Interpretable Latent Spaces for Learning from Demonstration
Yordan Hristov, Alex Lascarides, Subramanian Ramamoorthy
University of Edinburgh
Conference on Robot Learning 2018, Zürich, Switzerland
Abstract: Effective human-robot interaction, such as in robot learning from human demonstration, requires the learning agent to be able to ground abstract concepts (such as those contained within instructions) in a corresponding high-dimensional sensory input stream from the world. Models such as deep neural networks, with high capacity through their large parameter spaces, can be used to compress the high-dimensional sensory data to lower dimensional representations. These low-dimensional representations facilitate symbol grounding, but may not guarantee that the representation would be human-interpretable. We propose a method which utilises the grouping of user-defined symbols and their corresponding sensory observations in order to align the learnt compressed latent representation with the semantic notions contained in the abstract labels.

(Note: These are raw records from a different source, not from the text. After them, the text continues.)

/-- The sweep at the seal of an epoch (R391). -/
def State.sweepAt (s : State) (num : Nat) : State :=
  if s.getF RGS_CLOSE_CFG.SWEEP_EPOCHS = 0 ∨ ¬ s.bitF RGS_GRID_CFG.GRID_EN then s
  else (s.setRgs { s.rgs with sweep := some (num, 0) }).sweepOn

/-! ### Emptying the grid (R422) -/

/-- Zero a range of stock in pieces of 4 KiB, as far as no access waits; what is left stays to be done. -/
def State.clearRun (s : State) : Nat → State
  | 0 => s.setRgs { s.rgs with clear := none }
  | n + 1 =>
    match s.rgs.clear with
    | none => s
    | some (a, left) =>
      if left = 0 then s.setRgs { s.rgs with clear := none }
      else
        match s.stepEnd (s.agentPut a (List.replicate (min 4096 left) 0)) with
        | (false, s) => s
        | (true, s) => State.clearRun (s.setRgs { s.rgs with clear := some (a + min 4096 left, left - min 4096 left) }) n

/-- The directory that GRID_EN empties: at once where it lies in this unit's flat tier, else piece by piece. -/
def State.clearOn (s : State) : State :=
  match s.rgs.clear with
  | none => s
  | some (a, n) =>
    if decide (stkUnit a = s.unit) && decide (stkTier a = 0) && s.inTier a n && !s.inInit a n && !s.inCheckBits a n && !s.pptForeign none a n then
      ((s.setStk { s.stk with dram := s.stk.dram.erase (stkOff a) n }).cleanse a n).setRgs { s.rgs with clear := none }
    else s.clearRun (n / 4096 + 1)

/-- GRID_EN = 1 empties the directory and the pool (R422); an item in hand goes with them. -/
def State.gridEnable (s : State) : State :=
  let s := s.setF RGS_GRID_CFG.GRID_EN 1
  (s.setRgs { s.rgs with used := [], quar := [], guards := [], freeing := [], sweep := none, work := none
                         clear := some ((s.reg RGS_DIR_BASE).toNat, 128 * 2 ^ s.getF RGS_GRID_CFG.HASH_LOG2) }).clearOn

/-! ### Finalisation (R419, R421) -/

/-- The dirty-list header and the epoch registers at finalisation (R419, R421). -/
def State.formeFinal (s : State) (f : EpochRec) : Got Unit × State :=
  let a := (s.reg RGS_DIRTY_BASE).toNat + twoMiB * (f.num % 4)
  let head := leBytes 4 f.num ++ leBytes 4 f.dirty.length ++ leBytes 4 (f.dirty.countP (·.2)) ++ List.replicate 52 0
  gotThen (if s.bitF RGS_GRID_CFG.GRID_EN then s.agentTry a head else (.ok (), s)) fun _ s =>
    (.ok (), (((s.setF RGS_EPOCH_STAT.LAST_FINAL f.num).setF RGS_EPOCH_STAT.TOUCHED (f.dirty.map (·.1)).eraseDups.length).setF
      RGS_UPD_STAT.UPDATES (min f.updates (2 ^ 32 - 1))).setF RGS_UPD_STAT.COPIES (min f.copies (2 ^ 32 - 1)))

end Sys2Proof.Machine
end

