/-- A frame that arrived at port p crosses to the other port of the pair (R295, R296, R301, R302). -/
def State.tcForward (s : State) (p : EthPort) (f : Forward) : State :=
  let q := p.val / 2
  if !s.bitF (PTP_PAIR_CFG.TC_EN q) || decide (beAt f.frame 0 6 = s.getF (ING_ETH_MAC.MAC p)) then s
  else if !s.tcRoom p f || !f.linkUp then s.incSat (PTP_PAIR_STAT.FWD_DROP q)
  else
    let s := s.tcBuffer p f
    if !f.fcsOk then
      (s.incSat (PTP_PAIR_STAT.FWD_DROP q)).ethSend (ethPartner p)
        (f.frame ++ leBytes 4 (0xFFFFFFFF - crc32 f.frame))
    else
      let r := s.tcCorrect p f
      r.2.ethSend (ethPartner p) (withFcs r.1)

/-! ### Roles -/

/-- A configuration that R304 and R305 permit. -/
def State.ptpCfgOk (s : State) (p : EthPort) : Bool :=
  let role := s.getF (PTP_PORT_CFG.ROLE p)
  if role = 1 then decide (p.val % 2 = 0)
  else if role = 2 then !s.bitF (PTP_PAIR_CFG.TC_EN (p.val / 2))
  else true

/-- Set PORT_EN; the port's galley leaves DISABLED (R199, R306). -/
def State.ptpEnable (s : State) (p : EthPort) : State :=
  if s.ptpCfgOk p then
    let s := ((s.setF (PTP_PORT_CFG.PORT_EN p) 1).setF (PTP_ERR.CFG_ERR p) 0).galEnable (ptpGalley p)
    s.setPtp p { s.ptpPort p with syncAt := none, annAt := none }
  else s.setF (PTP_ERR.CFG_ERR p) 1

/-- A write of PTP_PORT_CFG_p (R199, R306, R307). -/
def State.writePtpCfg (s : State) (p : EthPort) (v : U64) : State :=
  let en := v.getLsbD 0
  if s.bitF (PTP_PORT_CFG.PORT_EN p) then (if en then s else (s.setF (PTP_PORT_CFG.PORT_EN p) 0).galDisable (ptpGalley p))
  else
    let s := (s.writeKind (PTP_PORT_CFG p) .rw v).setF (PTP_PORT_CFG.PORT_EN p) 0
    if en then s.ptpEnable p else s

/-- Whether a MASTER port sends its own messages now (R308, R310). -/
def State.ptpMaster (s : State) (p : EthPort) : Bool :=
  s.bitF (PTP_PORT_CFG.PORT_EN p) && decide (s.getF (PTP_PORT_CFG.ROLE p) = 2) && decide (s.getF DTL_STATE.STATE ≠ stUnset)

/-- The frame of an own message over layer 2 (the header of IEEE 1588, log entry 4). -/
def State.ptpFrame (s : State) (p : EthPort) (mtype seq logInt : Nat) (body : List Byte) : List Byte :=
  beBytes 6 0x011B19000000 ++ beBytes 6 (s.getF (ING_ETH_MAC.MAC p)) ++ beBytes 2 0x88F7 ++
  [BitVec.ofNat 8 mtype, 2#8] ++ beBytes 2 (34 + body.length) ++ [BitVec.ofNat 8 (s.getF (PTP_PORT_CFG.DOMAIN p)), 0#8] ++
  beBytes 2 0 ++ beBytes 8 0 ++ beBytes 4 0 ++ beBytes 10 (Config.portIdentity p.val) ++ beBytes 2 seq ++
  [if mtype = 0 then 0#8 else 5#8, BitVec.ofNat 8 (ofSigned 8 (toSigned 4 logInt))] ++ body

/-- The body of an Announce (R309). -/
def State.announceBody (s : State) (p : EthPort) : List Byte :=
  let cls := if s.getF DTL_STATE.STATE = stLocked then s.getF (PTP_PORT_CFG.CLASS_LOCKED p) else s.getF (PTP_PORT_CFG.CLASS_OTHER p)
  originStamp (s.time / 65536) ++ [Config.announceByte 10, Config.announceByte 11, 0#8, Config.announceByte 13] ++
  [BitVec.ofNat 8 cls, Config.announceByte 15, Config.announceByte 16, Config.announceByte 17, Config.announceByte 18] ++
  beBytes 8 (Config.portIdentity p.val / 65536) ++ beBytes 2 0 ++ [Config.announceByte 29]

/-- Counts of the Dateline in 2^log seconds, log a signed field of 4 bits from −7 on (R308). -/
def logTicks (log : Nat) : Nat := 500000000 * 2 ^ (toSigned 4 log + 7).toNat / 2 ^ 7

We demonstrate this through experiments with both simulated and real-world object data, showing that such alignment can be achieved in a process of physical symbol grounding.
Modified dSprites Dataset
The controlled data-generative factors of variation of the modified dSprites dataset (see above) make it suitable for exploring how the two baselines compare to the proposed full model. The dataset is of size 1800 images - 72 objects (see above) with spatial x/y variations in the image). We perform two experiments with the same underlying dataset - experiment 1 and experiment 2 - but different sets of symbols, in order to demonstrate how the user’s preference is encoded in the latent space.
Real Objects Dataset
In order to demonstrate the application of the framework to real-world human-robot interaction scenarios, a second dataset of objects on a table-top is gathered from a human demonstration. The task the human performs is to separate a set of observed objects by their function - juggling balls vs orbs, and then by their color - red vs yellow vs blue. Lego blocks and whiteboard pins are also present in the scene, but they are not manipulated and no label information is given about them from the expert.
At test time the agent has to repeat the task, with new objects being present in the scene that were previously unobserved—green objects and a yellow rubber duck. Each object image is augmented , resulting in a dataset of size 3000 images of 15 objects (see above) with added spatial variation. With this dataset we perform a third experiment - experiment 3.